Wednesday, September 3, 2008

A "Happily Ever After" Kind of Girl...

I'm Whit, a good girl who always loved to watch movies on her grandpa's big screen. I grew-up watching fairy tales, Disney movies, Cosby, Full House, and Growing Pains. I have always considered myself a "happily ever after" girl as I have never liked movies that are particularly depressing or gory. And yes, I realize, to my shame, that this means that I have probably not "cultured" myself the way that most young adults my age have. I used to be okay with this and told my friends, "I get enough of the real world outside of the movie theater; when I go see a movie I want it to entertain and uplift, and if it can't do that, then I genuinely enjoy a good numbing." However, within the last year, I have begun to realize that movies, like books and newspapers and magazines can reflect back to us the culture in which we live. Thus, I am trying something new by seeing movies for the sake of what I may learn, as well as, what I may enjoy. My boyfriend loves this; he has always hated the sappy happy endings of my favorite films, and finds it very amusing to watch me squirm and jump out of my seat while we are "engaging" in say, a thriller.
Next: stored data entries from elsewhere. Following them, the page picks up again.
-- ==== Sys2Proof/Decode.lean ====
section
/-! DEFINITION. The command decoder and encoder, both written from the opcode map of 30_encoding.md rule R88, and the layout
of a command as one number for the opcode table. The decoder is total: an opcode outside the map is named (R91, R234). -/

namespace Sys2Proof

/-- What the decoder reads from a command. -/
inductive Decoded where
  /-- One of the nine operations of the map. -/
  | instr (i : Instr)
  /-- An opcode outside the map (R91): it has a meaning of its own, R234. -/
  | undefined (op : Byte)
  deriving DecidableEq, Repr

/-- The opcode map of R88, read from the command ports; only the ports of the opcode's format are read (R92). -/
def decode (c : Command) : Decoded :=
  match c.op with
  | 0x01#8 => .instr (.init c.p0 c.p1 c.p2 c.p3 c.p4 c.p5)
  | 0x02#8 => .instr .step
  | 0x10#8 => .instr (.showi c.a)
  | 0x11#8 => .instr (.showf c.a c.b)
  | 0x12#8 => .instr (.showh c.a)
  | 0x13#8 => .instr (.showrsv c.a c.b)
  | 0x20#8 => .instr .showerr
  | 0x30#8 => .instr (.encode c.b)
  | 0x31#8 => .instr (.adddp c.b)
  | op => .undefined op

/-- The opcode byte of each operation (R88). -/
def Instr.opcode : Instr → Byte
  | .init .. => 0x01#8
  | .step => 0x02#8
  | .showi _ => 0x10#8
  | .showf _ _ => 0x11#8
  | .showh _ => 0x12#8
  | .showrsv _ _ => 0x13#8
  | .showerr => 0x20#8
  | .encode _ => 0x30#8
  | .adddp _ => 0x31#8

/-- The format of each operation (R88). -/
def Instr.format : Instr → Format
  | .init .. => .P
  | .step => .N
  | .showi _ => .V
  | .showf _ _ => .VF
  | .showh _ => .V
  | .showrsv _ _ => .VF
  | .showerr => .N
  | .encode _ => .C
  | .adddp _ => .C

/-- The ports at rest: everything zero but the opcode. -/
def Command.bare (op : Byte) : Command :=
  { op := op, a := 0, b := 0, p0 := 0, p1 := 0, p2 := 0, p3 := 0, p4 := 0, p5 := 0 }

/-- The command of an operation: its opcode and its operand ports, every other port zero (R86 to R88). -/
def encode (i : Instr) : Command :=
  match i with
  | .init p0 p1 p2 p3 p4 p5 =>
      { Command.bare i.opcode with p0 := p0, p1 := p1, p2 := p2, p3 := p3, p4 := p4, p5 := p5 }
  | .step => Command.bare i.opcode
  | .showi a => { Command.bare i.opcode with a := a }
  | .showf a b => { Command.bare i.opcode with a := a, b := b }
  | .showh a => { Command.bare i.opcode with a := a }
  | .showrsv a b => { Command.bare i.opcode with a := a, b := b }
  | .showerr => Command.bare i.opcode
  | .encode b => { Command.bare i.opcode with b := b }
  | .adddp b => { Command.bare i.opcode with b := b }

/-- The format of an opcode, where the map of R88 has one. -/
def formatOf (op : Byte) : Option Format :=
  match decode (Command.bare op) with
  | .instr i => some i.format
  | .undefined _ => none

/-- A field of `width` bits that starts at bit `lo` of a number. -/
def fieldAt (w lo width : Nat) : BitVec width := BitVec.ofNat width (w >>> lo)

/-- The command that a number stands for (assumption 2): the opcode in bits 7..0, then the fields of its format in the order
R87 lists them, each whole and least significant bit first. -/
def Command.ofBits (w : Nat) : Command :=
  let c := Command.bare (fieldAt w 0 8)
  match formatOf c.op with
  | some .V => { c with a := fieldAt w 8 32 }
  | some .VF => { c with a := fieldAt w 8 32, b := fieldAt w 40 8 }
  | some .C => { c with b := fieldAt w 8 8 }
  | some .P =>
      { c with
        p0 := fieldAt w 8 8, p1 := fieldAt w 16 8, p2 := fieldAt w 24 8
        p3 := fieldAt w 32 8, p4 := fieldAt w 40 8, p5 := fieldAt w 48 8 }
  | some .N | none => c

/-- How many bits a command of a format has in that layout: the opcode byte and the format's fields (R87). -/
def Format.bits : Format → Nat
  | .N => 8
  | .V => 40
  | .VF => 48
  | .C => 16
  | .P => 56

/-- The number that stands for an operation, in the layout of `Command.ofBits`. -/
def encodeBits (i : Instr) : Nat :=
  match i with
  | .init p0 p1 p2 p3 p4 p5 =>
      i.opcode.toNat + p0.toNat * 2 ^ 8 + p1.toNat * 2 ^ 16 + p2.toNat * 2 ^ 24 + p3.toNat * 2 ^ 32
        + p4.toNat * 2 ^ 40 + p5.toNat * 2 ^ 48
  | .step | .showerr => i.opcode.toNat
  | .showi a | .showh a => i.opcode.toNat + a.toNat * 2 ^ 8
  | .showf a b | .showrsv a b => i.opcode.toNat + a.toNat * 2 ^ 8 + b.toNat * 2 ^ 40
  | .encode b | .adddp b => i.opcode.toNat + b.toNat * 2 ^ 8

/-- The operation the decoder reads from a number of `nbits` bits, numbered as spec/opcode_table.json numbers them. -/
def decodeTableWord (nbits w : Nat) : Option Instr :=
  match decode (Command.ofBits (w % 2 ^ nbits)) with
  | .instr i => some i
  | .undefined _ => none

end Sys2Proof
end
To say the least, I am excited to learn more about the underlying themes and meanings in today's pop culture; playing the analyst has always been one of my favorite roles in life. It doesn't hurt either, that this course will help me attain the number of units I need to graduate this coming May. As of then, I hope to be writing at some low paying publication, and keeping my head afloat while living with my best friend and saving the world one sentence at a time. Writing is my passion, more than movies or any other thing really; although I do feel like I have a certain kindred with movies, and music too, because of the way all three have the potential to stick in people's subconscious and change them from the inside out. I am, as you may have guessed by now, an idealist and a romantic in almost every way. I hope that this course won't ruin me too completely in that, but that I can use it to continue writing about hope even as I write about the depravity.